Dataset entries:
□ □ □ □

/-- A trigger (R464, R467, R522): before READY the rails go off; during a stop it joins; while a resume is in progress the module stops again at once; otherwise the stop starts. -/
def State.trigger (x : Src) (cause : Nat) (s : State) : State :=
  if !s.hif.ready then s.preShutdown x
  else if s.thp.stopped && s.thp.resuming then
    ({ s with thp := { s.thp with resuming := false, cause := joinCause s.thp.cause cause, stopAt := s.clk } } : State).rails false
  else if s.thp.stopping || s.thp.stopped then { s with thp := { s.thp with cause := joinCause s.thp.cause cause, again := true } }
  else
    let s : State := { s with thp := { s.thp with stopping := true, cause := cause, stopAt := s.clk, darkAt := s.clk, again := false, resumedFlip := false } }
    s.darkAll

/-- DARK_REPEAT (R464). -/
def execDarkRepeat (dt : Nat) (s : State) : Host.Outcome State Fault Refusal :=
  let s := s.elapse dt
  .next (if s.thp.stopping ∧ s.thp.darkAt + 100 * usU ≤ s.clk then ({ s with thp := { s.thp with darkAt := s.clk } } : State).darkAll else s)

/-- A leaf command that an item caused was sent and has not been answered. -/
def State.unanswered (s : State) (id : Nat) : Bool := s.leaves.any fun e => e.2.cmds.any fun c => decide (c.item = some id) && c.sent

/-- The change of an item landed at a commit point. -/
def hasLanded (i : Item) : Bool := decide (i.phase = .landed) || (decide (i.phase = .leaves) && i.opcode == 0x0303 && decide (i.waits = []))

/-- The impression of an item that landed. -/
def landImp (s : State) (i : Item) : Nat := if i.landedAt = 0 then s.win.imp else i.landedAt

/-- A descriptor in flight ends (R465). -/
def State.endAtStop (i : Item) (s : State) : State :=
  if hasLanded i then s.complete i.id (if s.itemLate i then .doneLate else .done) 0 (landImp s i) 0 false
  else
    let u := s.unanswered i.id
    let s := if i.opcode = 0x0301 ∧ i.phase = .landing then s.release [i.aux] else s.dropMember i
    s.complete i.id .failedUnit 4 0 0 u

/-- Every descriptor in flight ends; an activation that has not committed goes back to VERIFIED. -/
def State.endItems (s : State) : State :=
  let s := s.hif.items.foldl (fun s i => s.endAtStop i) s
  if s.upd.st = .writing then { s with upd := { s.upd with st := .verified, act := none, step1 := none } } else s

/-- A leaf's commands end: the sent ones FAILED_NO_RESPONSE (R465). -/
def State.endCmds (k : Nat) (s : State) : State :=
  let n := ((s.leaf k).cmds.filter fun c => c.sent).length
  (s.count (0x400 + 16 * (k / 64) + 13) n).modLeaf k fun l => { l with cmds := [] }

/-- The group of the impression in hand, closed by the stop. -/
def State.closeWindow (s : State) : State :=
  if !s.win.open_ || s.win.deadline then { s with win := { s.win with open_ := false } }
  else
    let ds := s.enabledQuires.map s.delivery
    let s := ds.foldl State.deliverQuire s
    { s with groups := s.groups ++ [s.recGroup ds], win := { s.win with deadline := true, open_ := false } }

/-- A group as the stop writes it: an impression that has not flipped has no proofs to miss. -/
def State.stopGroup (s : State) (g : RecGroup) : RecGroup :=
  { g with stopped := true, reported := if s.imp.counter < g.w.imp then s.imp.setup.enabled else g.reported }

/-- Every record group closed and written (R465). -/
def State.writeGroups (s : State) : State := s.groups.foldl (fun s g => s.writeGroup (s.stopGroup g)) s

/-! ### The quiet state (R438) -/

/-- A stream without its frame buffers. -/
def Stream.emptied (x : Stream) : Stream := { x with opens := [], closed := [], gone := [], lastFill := none, hasFrame := false }

/-- Source frames, the canvas store and staging are released; the tiles are composed afresh at the next commit point. -/
def State.releaseStores (s : State) : State :=
  let tile (t : Nat) : Job := { tile := t, layers := [] }
  let empty (r : Ring) : Ring := { r with used := [], spill := [] }
  let spill := sumN ((List.range 16).map fun q => ((s.ring q).spill).length)
  { s with
    ing := { s.ing with streams := s.ing.streams.foldl (fun t e => tput {} t e.1 e.2.emptied) s.ing.streams }
    cmp := { s.cmp with tiles := [], side := [], jobs := [], poisoned := [], late := [], layers := s.scene, heldTiles := (List.range s.nTiles).map tile }
    slg := { s.slg with slugs := [], rings := s.slg.rings.foldl (fun t e => tput {} t e.1 (empty e.2)) s.slg.rings, poolFree := s.slg.poolFree + spill,
                        certain := [], certainLeaves := [] }
    mem := { s.mem with quiet := true } }

/-- Every lane stops; quires send no slug. -/
def State.stopLanes (s : State) : State :=
  let s := (List.range 80).foldl (fun s i => if (s.lane i).func = 0 then s else s.stopLane i) s
  let s := (List.range 32).foldl (fun s p => s.modPort p fun x => { x with link := false }) s
  (List.range 16).foldl (fun s q => s.modQuire q fun x => { x with ready := false }) s

/-- ORDERLY_STOP_END (Table 13-11): items ended, groups written, lanes stopped, HBM in self-refresh, rails off, STOPPED. -/
def State.endStop (s : State) : State :=
  let s := s.closeWindow.endItems
  let s := (s.leaves.foldl (fun s e => s.endCmds e.1) s).writeGroups
  let s := (s.stopLanes.releaseStores).rails false
  { s with thp := { s.thp with stopping := false, stopped := true } }

def execOrderlyStopEnd (dt : Nat) (s : State) : Host.Outcome State Fault Refusal :=
  let s := s.elapse dt
  .next (if s.thp.stopping then s.endStop else s)

/-! ### Resume (R439, R467) -/

/-- The hottest valid reading: sensor and 1/16 °C. -/
def hottest (l : List (Nat × Int)) : Option (Nat × Int) :=
  l.foldl (fun b e => match b with
    | none => some e
    | some x => if x.2 < e.2 then some e else some x) none

/-- RESUME_OK. -/
def State.resumeOk (s : State) : Bool :=
  s.thp.stopped && !s.thp.resuming && !s.thp.again && (match hottest s.readings with | none => false | some e => decide (e.2 < 1440)) &&
    (match s.thp.ok36 with | none => false | some t => decide (t + secU ≤ s.clk))

/-- A write of THP_CMD. -/
def State.writeThpCmd (v : Word) (s : State) : State :=
  if bit v 0 && s.resumeOk then (({ s with thp := { s.thp with resuming := true } } : State).rails true).holdTraining else s

/-- RESUME. -/
def execResume (dt : Nat) (v : Word) (s : State) : Host.Outcome State Fault Refusal := .next ((s.elapse dt).writeThpCmd v)

/-- A surface version whose content was discarded: every block is one never written, its words are free values (log entry 1). -/
def SurfVer.discardedAll (v : SurfVer) : SurfVer :=
  { v with px := v.px.zipIdx.map (fun e => Config.blankPixel v.id e.2), own := v.own.zipIdx.map (fun e => Config.blankPixel v.id e.2), blocks := v.blocks.map fun _ => .never }

/-- Every kept allocation is discarded: tables LOST, surfaces never written, the reference image empty (R439). -/
def State.discardDram (s : State) : State :=
  let lost (l : Leaf) : Leaf := { l with table := l.table.map fun t => { t with lost := true } }
  let blank (l : Layer) : Layer := { l with vers := l.vers.map SurfVer.discardedAll }
  { s with
    leaves := s.leaves.foldl (fun t e => tput {} t e.1 (lost e.2)) s.leaves
    cmp := { s.cmp with layers := s.cmp.layers.foldl (fun t e => tput {} t e.1 (blank e.2)) s.cmp.layers }
    slg := { s.slg with refs := [] } }

/-- Eyes a training measures: free values (log entry 1). -/
def freeEyes (n p : Nat) : Eyes := { rd := (List.range 5).map fun k => Config.eyeWidth n p k, wr := (List.range 5).map fun k => Config.eyeWidth n p (5 + k) }

/-- Every pseudo-channel that is not RETIRED is trained (R417). -/
def State.trainAll (s : State) : State :=
  let r := s.draw
  (List.range 64).foldl (fun s p => if (s.pc p).unit = .retired then s else s.modPc p fun x => x.trained p r.1 (freeEyes r.1 p)) r.2

/-- Lanes start again from the settings of their registers: Ethernet ports, lane-ends of enabled quires, which return to WAIT, and loops. -/
def State.restartLanes (s : State) : State :=
  let s := (List.range 8).foldl (fun s m => if s.regBit (0x1020 + 4 * m) 8 then s.startMac (s.regBits (0x1020 + 4 * m) 0 4) else s) s
  let s := (List.range 16).foldl (fun s q =>
    let v := s.reg (0x6080 + 4 * q)
    if bit v 16 then ((s.modQuire q fun x => { x with tag := 0, ready := false, evid := [], replanning := false }).endSession q).startQuire q (bits v 0 7) (bits v 8 7) else s) s
  (List.range 80).foldl (fun s i => if s.loop i ≠ 0 ∧ (s.lane i).func = 0 ∧ (s.lane i).unit ≠ .retired then s.startLane i 4 0 else s) s

/-- RESUME_COMPLETE: the rails are in regulation, the lanes calibrated and the quiet state left. -/
def State.resumed (trained auxLost : Bool) (s : State) : State :=
  let s := (List.range 80).foldl (fun s i => s.calibrate i) s
  let s := if trained && !auxLost then s.trainAll else s.discardDram
  let s : State := { s with
    mem := { s.mem with quiet := false, trained := trained }
    thp := { s.thp with stopped := false, resuming := false, resumedFlip := true, cause := 0 }
    hif := { s.hif with sweepAt := s.clk } }
  s.restartLanes

def execResumeComplete (dt : Nat) (trained auxLost : Bool) (s : State) : Host.Outcome State Fault Refusal :=
  let s := s.elapse dt
  .next (if s.thp.resuming ∧ ¬s.mem.tempHold then s.resumed trained auxLost else s)

/-- Every die sensor that is valid reads between 0 °C and 85 °C, and one does. -/
def State.dieOk (s : State) : Bool := inRange (dieSensors.filterMap fun k => (s.sensor k).map fun t => (k, t))

/-- Flash and fuse writes are permitted (R461); WRITE_INHIBIT otherwise. -/
def State.writesOk (s : State) : Bool := s.thp.writeOk && s.dieOk

/-! ### Activations that cannot commit (R495) -/

/-- The header state of the other bank set. -/
def Upd.other (u : Upd) : Bank := if u.runB then u.bankA else u.bankB
def Upd.setOther (u : Upd) (b : Bank) : Upd := if u.runB then { u with bankA := b } else { u with bankB := b }

/-- An activation that cannot commit ends (R495): its completion, and the staged package kept. -/
def State.failActivation (det : Nat) (s : State) : State :=
  match s.upd.act with
  | none => s
  | some id =>
    let s := s.refuse id .failedUnit det
    { s with upd := { s.upd with st := .verified, act := none, step1 := none } }

/-- WRITE_INHIBIT during step 1 of an activation ends it. -/
def State.inhibitCheck (s : State) : State := if s.upd.st = .writing ∧ s.upd.step1 = none ∧ ¬s.writesOk then s.failActivation 5 else s

/-! ### Temperature (R458 to R460) -/

/-- A reading outside -55 °C to 150 °C marks the sensor as failed and raises TEMP_WARN. -/
def State.takeReading (k : Nat) (t : Int) (s : State) : State :=
  if t < -880 ∨ 2400 < t then
    if k ∈ s.thp.failed then s
    else ({ s with thp := { s.thp with failed := s.thp.failed ++ [k] } } : State).raise .tempWarn (instOf 12 k) [uns 32 t, 1] true
  else { s with thp := { s.thp with samples := tput [] s.thp.samples k ((t :: tget [] s.thp.samples k).take 4) } }

/-- The DETAIL words of a thermal condition (Table 13-6). -/
def State.tempDetail (s : State) (e : Nat × Int) : List Nat := [uns 32 e.2, b2n (decide (e.1 ∈ s.thp.failed))]

/-- The warning condition of Table 13-9. -/
def State.judgeWarn (e : Nat × Int) (s : State) : State :=
  if !s.thp.warn && decide (1520 ≤ e.2) then ({ s with thp := { s.thp with warn := true, warnBy := e.1 } } : State).raise .tempWarn (instOf 12 e.1) (s.tempDetail e) true
  else if s.thp.warn && decide (e.2 < 1440) then ({ s with thp := { s.thp with warn := false } } : State).clear .tempWarn (instOf 12 s.thp.warnBy)
  else s

/-- The throttle condition of Table 13-9. -/
def State.judgeThrottle (e : Nat × Int) (s : State) : State :=
  if !s.thp.throttle && decide (1600 ≤ e.2) then
    ({ s with thp := { s.thp with throttle := true, throttleBy := e.1, episodes := s.thp.episodes + 1, thrAt := s.clk } } : State).raise .tempThrottle (instOf 12 e.1) (s.tempDetail e) true
  else if s.thp.throttle && decide (e.2 < 1520) then
    ({ s with thp := { s.thp with throttle := false, thrTime := s.thp.thrTime + (s.clk - s.thp.thrAt) } } : State).clear .tempThrottle (instOf 12 s.thp.throttleBy)
  else s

□ □ □ □

▶ **Activity**
Of the lines above, output exactly those from the line bearing "let empty (r" through the line bearing "s.cmp with tiles", inclusive.

▶ **Written solution**
  let empty (r : Ring) : Ring := { r with used := [], spill := [] }
  let spill := sumN ((List.range 16).map fun q => ((s.ring q).spill).length)
  { s with
    ing := { s.ing with streams := s.ing.streams.foldl (fun t e => tput {} t e.1 e.2.emptied) s.ing.streams }
    cmp := { s.cmp with tiles := [], side := [], jobs := [], poisoned := [], late := [], layers := s.scene, heldTiles := (List.range s.nTiles).map tile }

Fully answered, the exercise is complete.